A dispersion of hollow silicon oxide particles in isopropyl alcohol was added to 360 g of a dispersion of chain-like silicon oxide particles in methanol in such a manner that the ratio by mass of the chain-like silicon oxide particles to the hollow silicon oxide particles was 9:1. Methanol and isopropyl alcohol were distilled off under heating while 1-propoxy-2-propanol was added thereto. Methanol and isopropyl alcohol were distilled off until the solid content concentration reached 30.0% by mass to prepare 200 g of a 1P2P solvent-substituted liquid containing the silicon oxide particles (hereinafter, referred to as a “solvent-substituted liquid 16”). As the dispersion of the chain-like silicon oxide particles in methanol, MA-ST-UP (particle diameter: 40 nm, solid content concentration: 20%) available from Nissan Chemical Industries, Ltd. was used. As the dispersion of the hollow silicon oxide particles in isopropyl alcohol, Thrulya 4110 (average particle diameter: about 60 nm, shell thickness: about 10 nm, solid content concentration: 20.5% by mass) available from JGC Catalysts and Chemicals Ltd. was used.

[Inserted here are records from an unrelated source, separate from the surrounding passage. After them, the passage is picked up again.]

-- ==== Sys2Proof/Laws/KeepPorts.lean ====
section
/-! SUPPORT. What every operation of Machine/Ports.lean keeps. -/

namespace Sys2Proof.Machine

theorem modSide_keeps {s0 : State} (p : Fin 8) (d : Side) (f : PortSide → PortSide) (s : State) (h : Keeps s0 s) :
    Keeps s0 (modSide p d f s) := by
  unfold modSide
  repeat (first
      | with_reducible assumption | split | dsimp only | ((with_reducible refine keeps_mk ?_ ?_); rfl))

theorem portFlag_keeps {s0 : State} (p : Fin 8) (d : Side) (b : Nat) (s : State) (h : Keeps s0 s) :
    Keeps s0 (portFlag p d b s) := by
  have hm := modSide_keeps p d (fun y => { y with ev := y.ev ||| BitVec.ofNat 9 (2 ^ b) }) s h
  unfold portFlag
  dsimp only
  split
  · exact hm
  · refine raiseFrom_keeps _ _ _ _ ?_ ?_ hm
    · cases d <;> simp only [sideSrc] <;> omega
    · have : 24 + p.val < 32 := by omega
      simp [sharedEvt, this]

theorem sideCut_keeps {s0 : State} (p : Fin 8) (d : Side) (s : State) (h : Keeps s0 s) :
    Keeps s0 (sideCut p d s) := by
  unfold sideCut
  repeat (first
      | with_reducible assumption | (with_reducible refine dropEvts_keeps (h := ?_) ..)
      | (with_reducible refine unstage_keeps (h := ?_) ..) | split | dsimp only | ((with_reducible refine keeps_mk ?_ ?_); rfl))

theorem portLate_keeps {s0 : State} (p : Fin 8) (d : Side) (b : Nat) (s : State) (h : Keeps s0 s) :
    Keeps s0 (portLate p d b s) := by
  unfold portLate
  repeat (first
      | with_reducible assumption | (with_reducible refine portFlag_keeps (h := ?_) ..)
      | (with_reducible refine modSide_keeps (h := ?_) ..) | split | dsimp only)

theorem rxWrite_keeps {s0 : State} (p : Fin 8) (n : Nat) (vals : List F32) (s : State) (h : Keeps s0 s) :
    Keeps s0 (rxWrite p n vals s) := by
  unfold rxWrite
  repeat (first
      | with_reducible assumption | (with_reducible refine modSide_keeps (h := ?_) ..) | split | dsimp only)

theorem writeTail_keeps {s0 : State} (p : Fin 8) (n : Nat) (s : State) (h : Keeps s0 s) :
    Keeps s0 (writeTail p n s) := by
  unfold writeTail
  repeat (first
      | with_reducible assumption | (with_reducible refine rxWrite_keeps (h := ?_) ..) | split | dsimp only)

theorem startTail_keeps {s0 : State} (p : Fin 8) (d : Side) (n : Nat) (s : State) (h : Keeps s0 s) :
    Keeps s0 (startTail p d n s) := by
  unfold startTail
  repeat (first
      | with_reducible assumption | (with_reducible refine modSide_keeps (h := ?_) ..)
      | (with_reducible refine writeTail_keeps (h := ?_) ..) | split | dsimp only | ((with_reducible refine keeps_mk ?_ ?_); rfl))

theorem alignSide_keeps {s0 : State} (p : Fin 8) (d : Side) (g : Bool) (s : State) (h : Keeps s0 s) :
    Keeps s0 (alignSide p d g s) := by
  unfold alignSide
  repeat (first
      | with_reducible assumption | (with_reducible refine modSide_keeps (h := ?_) ..) | split | dsimp only)

theorem alignAlone_keeps {s0 : State} (p : Fin 8) (d : Side) (s : State) (h : Keeps s0 s) :
    Keeps s0 (alignAlone p d s) := by
  unfold alignAlone
  repeat (first
      | with_reducible assumption | (with_reducible refine alignSide_keeps (h := ?_) ..) | split | dsimp only
      | ((with_reducible refine keeps_mk ?_ ?_); rfl))

theorem rejoin_keeps {s0 : State} (p : Fin 8) (d : Side) (s : State) (h : Keeps s0 s) :
    Keeps s0 (rejoin p d s) := by
  unfold rejoin
  repeat (first
      | with_reducible assumption | (with_reducible refine modSide_keeps (h := ?_) ..)
      | (with_reducible refine portFlag_keeps (h := ?_) ..) | (with_reducible refine alignAlone_keeps (h := ?_) ..)
      | split | dsimp only)

theorem restartSide_keeps {s0 : State} (p : Fin 8) (d : Side) (tail : Bool) (n : Nat) (s : State) (h : Keeps s0 s) :
    Keeps s0 (restartSide p d tail n s) := by
  unfold restartSide
  repeat (first
      | with_reducible assumption | (with_reducible refine measure_keeps (h := ?_) ..) | (with_reducible refine startTail_keeps (h := ?_) ..)
      | (with_reducible refine modSide_keeps (h := ?_) ..) | (with_reducible refine rejoin_keeps (h := ?_) ..)
      | split | dsimp only | ((with_reducible refine keeps_mk ?_ ?_); rfl))

theorem stopSide_keeps {s0 : State} (p : Fin 8) (d : Side) (n : Nat) (s : State) (h : Keeps s0 s) :
    Keeps s0 (stopSide p d n s) := by
  unfold stopSide
  repeat (first
      | with_reducible assumption | (with_reducible refine modSide_keeps (h := ?_) ..)
      | (with_reducible refine startTail_keeps (h := ?_) ..) | split | dsimp only)

theorem portEnableNow_keeps {s0 : State} (p : Fin 8) (d : Side) (on : Bool) (n : Nat) (s : State) (h : Keeps s0 s) :
    Keeps s0 (portEnableNow p d on n s) := by
  unfold portEnableNow
  repeat (first
      | with_reducible assumption | (with_reducible refine modSide_keeps (h := ?_) ..)
      | (with_reducible refine restartSide_keeps (h := ?_) ..) | (with_reducible refine stopSide_keeps (h := ?_) ..)
      | split | dsimp only)

theorem groupEnableNow_keeps {s0 : State} (g : Fin 4) (on : Bool) (n : Nat) (s : State) (h : Keeps s0 s) :
    Keeps s0 (groupEnableNow g on n s) := by
  unfold groupEnableNow
  repeat (first
      | with_reducible assumption | (with_reducible refine portEnableNow_keeps (h := ?_) ..)
      | (with_reducible refine keeps_foldl _ _ _ ?_ ?_) | split | dsimp only | (intro _ _ _)
      | ((with_reducible refine keeps_mk ?_ ?_); rfl))

theorem portsStart_keeps {s0 : State} (n : Nat) (s : State) (h : Keeps s0 s) :
    Keeps s0 (portsStart n s) := by
  unfold portsStart
  repeat (first
      | with_reducible assumption | (with_reducible refine restartSide_keeps (h := ?_) ..)
      | (with_reducible refine keeps_foldl _ _ _ ?_ ?_) | split | dsimp only | (intro _ _ _)
      | ((with_reducible refine keeps_mk ?_ ?_); rfl))

theorem portsStop_keeps {s0 : State} (n : Nat) (s : State) (h : Keeps s0 s) :
    Keeps s0 (portsStop n s) := by
  unfold portsStop
  repeat (first
      | with_reducible assumption | (with_reducible refine stopSide_keeps (h := ?_) ..)
      | (with_reducible refine keeps_foldl _ _ _ ?_ ?_) | split | dsimp only | (intro _ _ _))

theorem emptyGroups_keeps {s0 : State} (s : State) (h : Keeps s0 s) :
    Keeps s0 (emptyGroups s) := by
  exact keeps_mk rfl h

theorem portsReset_keeps {s0 : State} (n : Nat) (s : State) (h : Keeps s0 s) :
    Keeps s0 (portsReset n s) := by
  unfold portsReset
  repeat (first
      | with_reducible assumption | (with_reducible refine emptyGroups_keeps (h := ?_) ..) | (with_reducible refine modSide_keeps (h := ?_) ..)
      | (with_reducible refine sideCut_keeps (h := ?_) ..) | (with_reducible refine restartSide_keeps (h := ?_) ..)
      | (with_reducible refine keeps_foldl _ _ _ ?_ ?_) | split | dsimp only | (intro _ _ _))

theorem portsNotify_keeps {s0 : State} (s : State) (h : Keeps s0 s) :
    Keeps s0 (portsNotify s) := by
  unfold portsNotify
  repeat (first
      | with_reducible assumption | (with_reducible refine restartSide_keeps (h := ?_) ..)
      | (with_reducible refine keeps_foldl _ _ _ ?_ ?_) | split | dsimp only | (intro _ _ _))

theorem alignGroup_keeps {s0 : State} (g : Fin 4) (s : State) (h : Keeps s0 s) :
    Keeps s0 (alignGroup g s) := by
  unfold alignGroup
  repeat (first
      | with_reducible assumption | (with_reducible refine alignSide_keeps (h := ?_) ..)
      | (with_reducible refine keeps_foldl _ _ _ ?_ ?_) | split | dsimp only | (intro _ _ _)
      | ((with_reducible refine keeps_mk ?_ ?_); rfl))

theorem groupTick_keeps {s0 : State} (n : Nat) (g : Fin 4) (s : State) (h : Keeps s0 s) :
    Keeps s0 (groupTick n g s) := by
  unfold groupTick
  repeat (first
      | with_reducible assumption | (with_reducible refine alignGroup_keeps (h := ?_) ..) | split | dsimp only)

theorem ercTick_keeps {s0 : State} (n : Nat) (s : State) (h : Keeps s0 s) :
    Keeps s0 (ercTick n s) := by
  exact keeps_mk rfl h

theorem portsTick_keeps {s0 : State} (n : Nat) (s : State) (h : Keeps s0 s) :
    Keeps s0 (portsTick n s) := by
  unfold portsTick
  repeat (first
      | with_reducible assumption | (with_reducible refine ercTick_keeps (h := ?_) ..)
      | (with_reducible refine groupTick_keeps (h := ?_) ..) | (with_reducible refine modSide_keeps (h := ?_) ..)
      | (with_reducible refine writeTail_keeps (h := ?_) ..) | (with_reducible refine keeps_foldl _ _ _ ?_ ?_)
      | split | dsimp only | (intro _ _ _))

theorem fadeStep_keeps {s0 : State} (p : Fin 8) (d : Side) (s : State) (h : Keeps s0 s) :
    Keeps s0 (fadeStep p d s).2 := by
  unfold fadeStep
  repeat (first
      | with_reducible assumption | (with_reducible refine portFlag_keeps (h := ?_) ..)
      | (with_reducible refine modSide_keeps (h := ?_) ..) | split | dsimp only)

theorem numberSide_keeps {s0 : State} (p : Fin 8) (d : Side) (n : Nat) (s : State) (h : Keeps s0 s) :
    Keeps s0 (numberSide p d n s) := by
  unfold numberSide
  repeat (first
      | with_reducible assumption | (with_reducible refine modSide_keeps (h := ?_) ..) | split | dsimp only)

theorem countSide_keeps {s0 : State} (p : Fin 8) (d : Side) (s : State) (h : Keeps s0 s) :
    Keeps s0 (countSide p d s) := by
  unfold countSide
  repeat (first
      | with_reducible assumption | (with_reducible refine modSide_keeps (h := ?_) ..) | split | dsimp only)

theorem deliverRx_keeps {s0 : State} (p : Fin 8) (vs : List F32) (s : State) (h : Keeps s0 s) :
    Keeps s0 (deliverRx p vs s) := by
  unfold deliverRx
  repeat (first
      | with_reducible assumption | (with_reducible refine numberSide_keeps (h := ?_) ..)
      | (with_reducible refine fadeStep_keeps (h := ?_) ..) | (with_reducible refine countSide_keeps (h := ?_) ..)
      | (with_reducible refine portLate_keeps (h := ?_) ..) | (with_reducible refine rxWrite_keeps (h := ?_) ..)
      | split | dsimp only)

theorem rateChanged_keeps {s0 : State} (p : Fin 8) (d : Side) (s : State) (h : Keeps s0 s) :
    Keeps s0 (rateChanged p d s) := by
  unfold rateChanged
  repeat (first
      | with_reducible assumption | (with_reducible refine restartSide_keeps (h := ?_) ..)
      | (with_reducible refine portFlag_keeps (h := ?_) ..) | split | dsimp only)

theorem syncGlitch_keeps {s0 : State} (p : Fin 8) (side : Side) (s : State) (h : Keeps s0 s) :
    Keeps s0 (syncGlitch p side s) := by
  unfold syncGlitch
  repeat (first
      | with_reducible assumption | (with_reducible refine measure_keeps (h := ?_) ..) | (with_reducible refine portFlag_keeps (h := ?_) ..)
      | (with_reducible refine modSide_keeps (h := ?_) ..) | (with_reducible refine fadeStep_keeps (h := ?_) ..)
      | (with_reducible refine countSide_keeps (h := ?_) ..) | (with_reducible refine portLate_keeps (h := ?_) ..)
      | (with_reducible refine rxWrite_keeps (h := ?_) ..) | split | dsimp only | ((with_reducible refine keeps_mk ?_ ?_); rfl))
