-- ==== Sys2Proof/Laws/KeepDamper.lean ====
section
/-! SUPPORT. What every operation of Machine/Damper.lean keeps. -/

namespace Sys2Proof.Machine

theorem modDmpr_keeps {s0 : State} (f : Damper → Damper) (s : State) (h : Keeps s0 s) :
    Keeps s0 (modDmpr f s) := by
  exact keeps_mk rfl h

theorem modDch_keeps {s0 : State} (c : Fin 32) (f : DmprCh → DmprCh) (s : State) (h : Keeps s0 s) :
    Keeps s0 (modDch c f s) := by
  unfold modDch
  repeat (first
      | with_reducible assumption | (with_reducible refine modDmpr_keeps (h := ?_) ..) | split | dsimp only)

theorem modLine_keeps {s0 : State} (x1 : Fin 2) (f : DmprLine → DmprLine) (s : State) (h : Keeps s0 s) :
    Keeps s0 (modLine x1 f s) := by
  unfold modLine
  repeat (first
      | with_reducible assumption | (with_reducible refine modDmpr_keeps (h := ?_) ..) | split | dsimp only)

theorem dmprFlag_keeps {s0 : State} (b : Nat) (s : State) (h : Keeps s0 s) :
    Keeps s0 (dmprFlag b s) := by
  unfold dmprFlag
  repeat (first
      | with_reducible assumption | (with_reducible refine modDmpr_keeps (h := ?_) ..) | split | dsimp only)

theorem dmprCopies_keeps {s0 : State} (s : State) (h : Keeps s0 s) :
    Keeps s0 (dmprCopies s) := by
  unfold dmprCopies
  repeat (first
      | with_reducible assumption | split | dsimp only | ((with_reducible refine keeps_mk ?_ ?_); rfl))

theorem dmprMove_keeps {s0 : State} (f : Damper → Damper) (s : State) (h : Keeps s0 s) :
    Keeps s0 (dmprMove f s) := by
  unfold dmprMove
  repeat (first
      | with_reducible assumption | (with_reducible refine dmprCopies_keeps (h := ?_) ..)
      | (with_reducible refine modDmpr_keeps (h := ?_) ..) | split | dsimp only)

theorem batSample_keeps {s0 : State} (v : Rat) (s : State) (h : Keeps s0 s) :
    Keeps s0 (batSample v s) := by
  unfold batSample
  repeat (first
      | with_reducible assumption | (with_reducible refine dmprMove_keeps (h := ?_) ..)
      | (with_reducible refine dmprFlag_keeps (h := ?_) ..) | (with_reducible refine raise_keeps (h := ?_) ..)
      | split | dsimp only | ((with_reducible refine keeps_mk ?_ ?_); rfl))

theorem lineTrip_keeps {s0 : State} (x1 : Fin 2) (s : State) (h : Keeps s0 s) :
    Keeps s0 (lineTrip x1 s) := by
  unfold lineTrip
  repeat (first
      | with_reducible assumption | (with_reducible refine dmprFlag_keeps (h := ?_) ..)
      | (with_reducible refine raise_keeps (h := ?_) ..) | (with_reducible refine modLine_keeps (h := ?_) ..)
      | (with_reducible refine lineTripped_keeps (h := ?_) ..) | (with_reducible refine hwFlag_keeps (h := ?_) ..)
      | split | dsimp only)

theorem lineAmps_keeps {s0 : State} (x1 : Fin 2) (code : BitVec 12) (s : State) (h : Keeps s0 s) :
    Keeps s0 (lineAmps x1 code s) := by
  unfold lineAmps
  repeat (first
      | with_reducible assumption | (with_reducible refine modLine_keeps (h := ?_) ..)
      | (with_reducible refine lineTrip_keeps (h := ?_) ..) | split | dsimp only | ((with_reducible refine keeps_mk ?_ ?_); rfl))

theorem lineSense_keeps {s0 : State} (x1 : Fin 2) (code : BitVec 12) (s : State) (h : Keeps s0 s) :
    Keeps s0 (lineSense x1 code s) := by
  unfold lineSense
  repeat (first
      | with_reducible assumption | (with_reducible refine modLine_keeps (h := ?_) ..)
      | (with_reducible refine hwFlag_keeps (h := ?_) ..) | split | dsimp only)

theorem senseStuck_keeps {s0 : State} (x1 : Nat) (code : BitVec 12) (s : State) (h : Keeps s0 s) :
    Keeps s0 (senseStuck x1 code s) := by
  unfold senseStuck
  repeat (first
      | with_reducible assumption | (with_reducible refine modDmpr_keeps (h := ?_) ..)
      | (with_reducible refine dmprFlag_keeps (h := ?_) ..) | split | dsimp only)

theorem execDamperAdcSample_goes {s0 : State} (slot : Fin 8) (code : BitVec 12) (s : State) (h : Keeps s0 s) :
    Goes s0 (execDamperAdcSample slot code s) := by
  unfold execDamperAdcSample
  repeat (first
      | with_reducible assumption | (with_reducible refine goes_next ?_)
      | (with_reducible refine modDmpr_keeps (h := ?_) ..) | (with_reducible refine senseStuck_keeps (h := ?_) ..)
      | (with_reducible refine batSample_keeps (h := ?_) ..) | (with_reducible refine lineSense_keeps (h := ?_) ..)
      | (with_reducible refine lineAmps_keeps (h := ?_) ..) | split | dsimp only
      | ((with_reducible refine keeps_mk ?_ ?_); rfl))

theorem routineBlock_keeps {s0 : State} (bits : List (List (BitVec 16 × BitVec 16))) (s : State) (h : Keeps s0 s) :
    Keeps s0 (routineBlock bits s) := by
  unfold routineBlock
  repeat (first
      | with_reducible assumption | split | dsimp only | ((with_reducible refine keeps_mk ?_ ?_); rfl))

theorem execEnergyBlockEnd_goes {s0 : State} (bits : List (List (BitVec 16 × BitVec 16))) (s : State) (h : Keeps s0 s) :
    Goes s0 (execEnergyBlockEnd bits s) := by
  unfold execEnergyBlockEnd
  repeat (first
      | with_reducible assumption | (with_reducible refine goes_next ?_)
      | (with_reducible refine routineBlock_keeps (h := ?_) ..)
      | (with_reducible refine dmprMove_keeps (h := ?_) ..) | (with_reducible refine raiseMask_keeps (h := ?_) ..)
      | split | dsimp only)

theorem execCoolDownEnd_goes {s0 : State} (c : Fin 32) (s : State) (h : Keeps s0 s) :
    Goes s0 (execCoolDownEnd c s) := by
  unfold execCoolDownEnd
  repeat (first
      | with_reducible assumption | (with_reducible refine goes_next ?_)
      | (with_reducible refine dmprMove_keeps (h := ?_) ..) | (with_reducible refine modDch_keeps (h := ?_) ..)
      | split | dsimp only)

theorem execEnergyTriesReset_goes {s0 : State} (c : Fin 32) (s : State) (h : Keeps s0 s) :
    Goes s0 (execEnergyTriesReset c s) := by
  unfold execEnergyTriesReset
  repeat (first
      | with_reducible assumption | (with_reducible refine goes_next ?_)
      | (with_reducible refine modDch_keeps (h := ?_) ..) | split | dsimp only)

theorem execLineRetry_goes {s0 : State} (x1 : Fin 2) (s : State) (h : Keeps s0 s) :
    Goes s0 (execLineRetry x1 s) := by
  unfold execLineRetry
  repeat (first
      | with_reducible assumption | (with_reducible refine goes_next ?_)
      | (with_reducible refine modLine_keeps (h := ?_) ..) | (with_reducible refine startWalk_keeps (h := ?_) ..)
      | split | dsimp only)

theorem execLineTriesReset_goes {s0 : State} (x1 : Fin 2) (s : State) (h : Keeps s0 s) :
    Goes s0 (execLineTriesReset x1 s) := by
  unfold execLineTriesReset
  repeat (first
      | with_reducible assumption | (with_reducible refine goes_next ?_)
      | (with_reducible refine modLine_keeps (h := ?_) ..) | split | dsimp only)

theorem execStoredEnergyCheck_goes {s0 : State} (x1 : Fin 2) (s : State) (h : Keeps s0 s) :
    Goes s0 (execStoredEnergyCheck x1 s) := by
  unfold execStoredEnergyCheck
  repeat (first
      | with_reducible assumption | (with_reducible refine goes_next ?_)
      | (with_reducible refine modLine_keeps (h := ?_) ..) | (with_reducible refine dmprFlag_keeps (h := ?_) ..)
      | (with_reducible refine checkAnswer_keeps (h := ?_) ..) | split | dsimp only)

theorem execLinePermitLapse_goes {s0 : State} (x1 : Fin 2) (s : State) (h : Keeps s0 s) :
    Goes s0 (execLinePermitLapse x1 s) := by
  unfold execLinePermitLapse
  repeat (first
      | with_reducible assumption | (with_reducible refine goes_next ?_)
      | (with_reducible refine modLine_keeps (h := ?_) ..) | split | dsimp only)

theorem dmprInfoDef_keeps : CmdKeeps dmprInfoDef := by
  exact ⟨fun _ _ _ _ h => h, fun _ _ _ h => h⟩

theorem dmprSupplyConfigDef_keeps : CmdKeeps dmprSupplyConfigDef := by
  (refine ⟨fun m r s hn h => ?_, fun st r s h => ?_⟩ <;> unfold dmprSupplyConfigDef <;> dsimp only <;> (repeat (first
      | with_reducible assumption | (with_reducible refine modDmpr_keeps (h := ?_) ..) | split | dsimp only)))

theorem dmprCrankCurveDef_keeps : CmdKeeps dmprCrankCurveDef := by
  (refine ⟨fun m r s hn h => ?_, fun st r s h => ?_⟩ <;> unfold dmprCrankCurveDef <;> dsimp only <;> (repeat (first
      | with_reducible assumption | (with_reducible refine modDmpr_keeps (h := ?_) ..) | split | dsimp only)))

theorem dmprOutConfigDef_keeps : CmdKeeps dmprOutConfigDef := by
  (refine ⟨fun m r s hn h => ?_, fun st r s h => ?_⟩ <;> unfold dmprOutConfigDef <;> dsimp only <;> (repeat (first
      | with_reducible assumption | (with_reducible refine modDmpr_keeps (h := ?_) ..) | split | dsimp only)))

theorem dmprLineConfigDef_keeps : CmdKeeps dmprLineConfigDef := by
  (refine ⟨fun m r s hn h => ?_, fun st r s h => ?_⟩ <;> unfold dmprLineConfigDef <;> dsimp only <;> (repeat (first
      | with_reducible assumption | (with_reducible refine modDmpr_keeps (h := ?_) ..) | split | dsimp only)))

theorem dmprStatusDef_keeps : CmdKeeps dmprStatusDef := by
  exact ⟨fun _ _ _ _ h => h, fun _ _ _ h => h⟩

theorem clearLine_keeps {s0 : State} (x1 : Fin 2) (s : State) (h : Keeps s0 s) :
    Keeps s0 (clearLine x1 s) := by
  unfold clearLine
  repeat (first
      | with_reducible assumption | (with_reducible refine modLine_keeps (h := ?_) ..)
      | (with_reducible refine modHw_keeps (h := ?_) ..) | split | dsimp only)

theorem dmprClearDef_keeps : CmdKeeps dmprClearDef := by
  (refine ⟨fun m r s hn h => ?_, fun st r s h => ?_⟩ <;> unfold dmprClearDef <;> dsimp only <;> (repeat (first
      | with_reducible assumption | (with_reducible refine modDmpr_keeps (h := ?_) ..)
      | (with_reducible refine clearLine_keeps (h := ?_) ..) | (with_reducible refine dmprMove_keeps (h := ?_) ..)
      | split | dsimp only)))

theorem dmprEnergyReadDef_keeps : CmdKeeps dmprEnergyReadDef := by
  exact ⟨fun _ _ _ _ h => h, fun _ _ _ h => h⟩

theorem execDmprInfo_goes {s0 : State} (m : Fin 4) (r : Req) (s : State) (h : Keeps s0 s) :
    Goes s0 (execDmprInfo m r s) := by
  exact goes_next (mbxCommand_keeps _ dmprInfoDef_keeps _ _ _ h)

theorem execDmprSupplyConfig_goes {s0 : State} (m : Fin 4) (r : Req) (s : State) (h : Keeps s0 s) :
    Goes s0 (execDmprSupplyConfig m r s) := by
  exact goes_next (mbxCommand_keeps _ dmprSupplyConfigDef_keeps _ _ _ h)

theorem execDmprCrankCurve_goes {s0 : State} (m : Fin 4) (r : Req) (s : State) (h : Keeps s0 s) :
    Goes s0 (execDmprCrankCurve m r s) := by
  exact goes_next (mbxCommand_keeps _ dmprCrankCurveDef_keeps _ _ _ h)

theorem execDmprOutConfig_goes {s0 : State} (m : Fin 4) (r : Req) (s : State) (h : Keeps s0 s) :
    Goes s0 (execDmprOutConfig m r s) := by
  exact goes_next (mbxCommand_keeps _ dmprOutConfigDef_keeps _ _ _ h)

theorem execDmprLineConfig_goes {s0 : State} (m : Fin 4) (r : Req) (s : State) (h : Keeps s0 s) :
    Goes s0 (execDmprLineConfig m r s) := by
  exact goes_next (mbxCommand_keeps _ dmprLineConfigDef_keeps _ _ _ h)

theorem execDmprStatus_goes {s0 : State} (m : Fin 4) (r : Req) (s : State) (h : Keeps s0 s) :
    Goes s0 (execDmprStatus m r s) := by
  exact goes_next (mbxCommand_keeps _ dmprStatusDef_keeps _ _ _ h)

theorem execDmprClear_goes {s0 : State} (m : Fin 4) (r : Req) (s : State) (h : Keeps s0 s) :
    Goes s0 (execDmprClear m r s) := by
  exact goes_next (mbxCommand_keeps _ dmprClearDef_keeps _ _ _ h)

theorem execDmprEnergyRead_goes {s0 : State} (m : Fin 4) (r : Req) (s : State) (h : Keeps s0 s) :
    Goes s0 (execDmprEnergyRead m r s) := by
  exact goes_next (mbxCommand_keeps _ dmprEnergyReadDef_keeps _ _ _ h)

end Sys2Proof.Machine
end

The solvent-substituted liquid 16 was diluted with 3-methoxy-1-butanol so as to have a solid content concentration of 20.0% by mass. Then the silica sol 1 was added thereto in such a manner that the ratio of the silicon oxide particles to a silica sol component was 50:1. The resulting mixture was stirred at room temperature for 2 hours to prepare a coating liquid 18 containing the chain-like silicon oxide particles and the hollow silicon oxide particles.
The resulting coating liquid 18 was dropped onto a glass substrate and a silicon wafer and then formed into films with a spin coater. Each of the films was baked on a hot plate at 120° C. for 5 minutes to produce an article including a porous layer containing particles. The film thickness was 1.5 μm.
Isopropyl alcohol was distilled off under heating from 440 g of a dispersion of hollow silicon oxide particles in isopropyl alcohol while 1-propoxy-2-propanol was added to the dispersion. Isopropyl alcohol was distilled off until the solid content concentration reached 30.0% by mass to prepare 300 g of a 1P2P solvent-substituted liquid containing the silicon oxide particles (hereinafter, referred to as a “solvent-substituted liquid 17”). As the dispersion of the hollow silicon oxide particles in isopropyl alcohol, Thrulya 4110 (average particle diameter: about 60 nm, shell thickness: about 10 nm, solid content concentration: 20.5% by mass) available from JGC Catalysts and Chemicals Ltd. was used.
The solvent-substituted liquid 17 was diluted with ethyl lactate so as to have a solid content concentration of 20.0% by mass. Then the silica sol 1 was added thereto in such a manner that the ratio of the silicon oxide particles to a silica sol component was 100:1. The resulting mixture was stirred at room temperature for 2 hours to prepare a coating liquid 19 containing the hollow silicon oxide particles.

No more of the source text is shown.